/-- R44: how each command reads its operand fields. An ignored field is a variable that the command does not
mention. -/
def Obligations.OperandFieldsAsTabled : Prop :=
  ∀ a b c : Word,
    decode (commandWord 0x1 a b c) = .instr (.pack a.toInt b.toInt c.toInt) ∧
    decode (commandWord 0x2 a b c) = .instr (.unpack (BitVec.ofNat 24 (a.toNat % 2 ^ 24))) ∧
    decode (commandWord 0x3 a b c) = .instr (.fromHsl a.toInt b.toInt c.toInt) ∧
    decode (commandWord 0x4 a b c) =
      .instr (.scale (BitVec.ofNat 24 (a.toNat % 2 ^ 24)) (BitVec.ofNat 8 (b.toNat % 2 ^ 8))) ∧
    decode (commandWord 0x5 a b c) = .instr (.buildFrame (BitVec.ofNat 24 (a.toNat % 2 ^ 24))) ∧
    decode (commandWord 0x6 a b c) = .instr .buildClear ∧
    decode (commandWord 0x7 a b c) = .instr (.setBrightness a.toInt) ∧
    decode (commandWord 0x8 a b c) = .instr .getBrightness ∧
    decode (commandWord 0x9 a b c) = .instr (.showColor (BitVec.ofNat 24 (a.toNat % 2 ^ 24))) ∧
    decode (commandWord 0xA a b c) = .instr .clear

/-- Encoded commands that 95_test_vectors.md writes out decode to the commands it names beside them, and the two
unassigned words to their rejection. -/
def Obligations.ListedWordsDecode : Prop :=
  decode 0x0_00000000_00000000_00000000 = .unassigned 0x0 ∧
  decode 0x1_0000000A_00000014_0000001E = .instr (.pack 10 20 30) ∧
  decode 0x1_7FFFFFFF_80000000_00001234 = .instr (.pack 2147483647 (-2147483648) 4660) ∧
  decode 0x3_FFFFFFF6_00000063_00000032 = .instr (.fromHsl (-10) 99 50) ∧
  decode 0x4_0000FFFF_00000080_00000000 = .instr (.scale 0x00FFFF 128) ∧
  decode 0x5_00007F7F_00000000_00000000 = .instr (.buildFrame 0x007F7F) ∧
  decode 0x7_0000012C_00000000_00000000 = .instr (.setBrightness 300) ∧
  decode 0x8_00000000_00000000_00000000 = .instr .getBrightness ∧
  decode 0x9_000A141E_00000000_00000000 = .instr (.showColor 0x0A141E) ∧
  decode 0xA_00000000_00000000_00000000 = .instr .clear ∧
  decode 0xF_00000000_00000000_00000000 = .unassigned 0xF

/-- R46, the counts and the spelling written out from the rule: a command text with as many operands as R46 gives its
mnemonic assembles to the word that decodes to that mnemonic with the operands in OPA, OPB and OPC in order and 0 in the
ignored fields; with another number of operands, or with a text among them that is no operand of R46, it is refused.
Clauses 1 and 2 say this of the operands' patterns, clauses 3 and 4 of the text, clause 5 of a hexadecimal operand of
eight digits. Blanks are the model's choice (log entry 14). -/
def Obligations.AssembledCommandDecodes : Prop :=
  (∀ (m : Mnemonic) (ops : List Word), ops.length = writtenCount m →
    ∃ w i, assembleFields m ops = some w ∧ decode w = .instr i ∧ i.mnemonic = m ∧
      (opaField w = ops.getD 0 0 ∧ opbField w = ops.getD 1 0 ∧ opcField w = ops.getD 2 0)) ∧
  (∀ (m : Mnemonic) (ops : List Word), ops.length ≠ writtenCount m → assembleFields m ops = none) ∧
  (∀ (blanks : Nat) (m : Mnemonic) (ops : List (List Char × Word)), (∀ p ∈ ops, WritesOperand p.1 p.2) →
    (ops.length = writtenCount m →
      ∃ w i, assemble (commandText blanks m (ops.map Prod.fst)) = some w ∧ decode w = .instr i ∧ i.mnemonic = m ∧
        (opaField w = (ops.map Prod.snd).getD 0 0 ∧ opbField w = (ops.map Prod.snd).getD 1 0 ∧
          opcField w = (ops.map Prod.snd).getD 2 0)) ∧
    (ops.length ≠ writtenCount m → assemble (commandText blanks m (ops.map Prod.fst)) = none)) ∧
  (∀ (blanks : Nat) (m : Mnemonic) (texts : List (List Char)), (∀ t ∈ texts, t ≠ [] ∧ ',' ∉ t ∧ ' ' ∉ t) →
    (∃ t ∈ texts, ∀ v, ¬ WritesOperand t v) → assemble (commandText blanks m texts) = none) ∧
  (∀ v : Word, readOperand ('0' :: 'x' :: hexText 8 v.toNat) = some v)

/-- R46: a text is read as the operand that the rule's grammar says it writes, and any other text is refused; so decimal
operands are those in [-2^31, 2^31-1] and hexadecimal ones those in [0, 0xFFFFFFFF]. Both letter cases are read by the
model's choice (log entry 14). -/
def Obligations.OperandTextReadsAsWritten : Prop :=
  (∀ (text : List Char) (v : Word), readOperand text = some v ↔ WritesOperand text v) ∧
  (∀ ds : Digits, ds ≠ [] → (∀ d ∈ ds, d ∈ decimalDigits) →
    ((∃ v, readOperand (ds.map Prod.fst) = some v) ↔ numberIn 10 ds ≤ 2147483647) ∧
    ((∃ v, readOperand ('-' :: ds.map Prod.fst) = some v) ↔ numberIn 10 ds ≤ 2147483648)) ∧
  (∀ ds : Digits, ds ≠ [] → (∀ d ∈ ds, d ∈ hexDigits) →
    ((∃ v, readOperand ('0' :: 'x' :: ds.map Prod.fst) = some v) ↔ numberIn 16 ds ≤ 0xFFFFFFFF))

/-! ### The step -/

/-- A ready core whose host issues a word that decodes performs that command, with the word taken from the port
(10_state.md R21, 20_memory.md R34). -/
def Obligations.StepPerformsDecodedCommand : Prop :=
  ∀ (s : State) (w : CommandWord) (rest : List HostEvent) (i : Instr),
    Ready s → s.host = .issue w :: rest → decode w = .instr i → step s = exec i { s with host := rest }

/-- The command word that the host presents for an opcode-table row is the one the next step performs (log entry 11). -/
def Obligations.PresentedTableWordRuns : Prop :=
  ∀ (s : State) (nbits w : Nat) (i : Instr), decodeTableWord nbits w = some i →
    step (s.withFetchWord nbits w) = exec i { s with inFlight := none }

******************************

> **Your objective**: Above are lines of data; count those that hold "hexadecimal" and answer with the number only.

> **Expected answer**: 2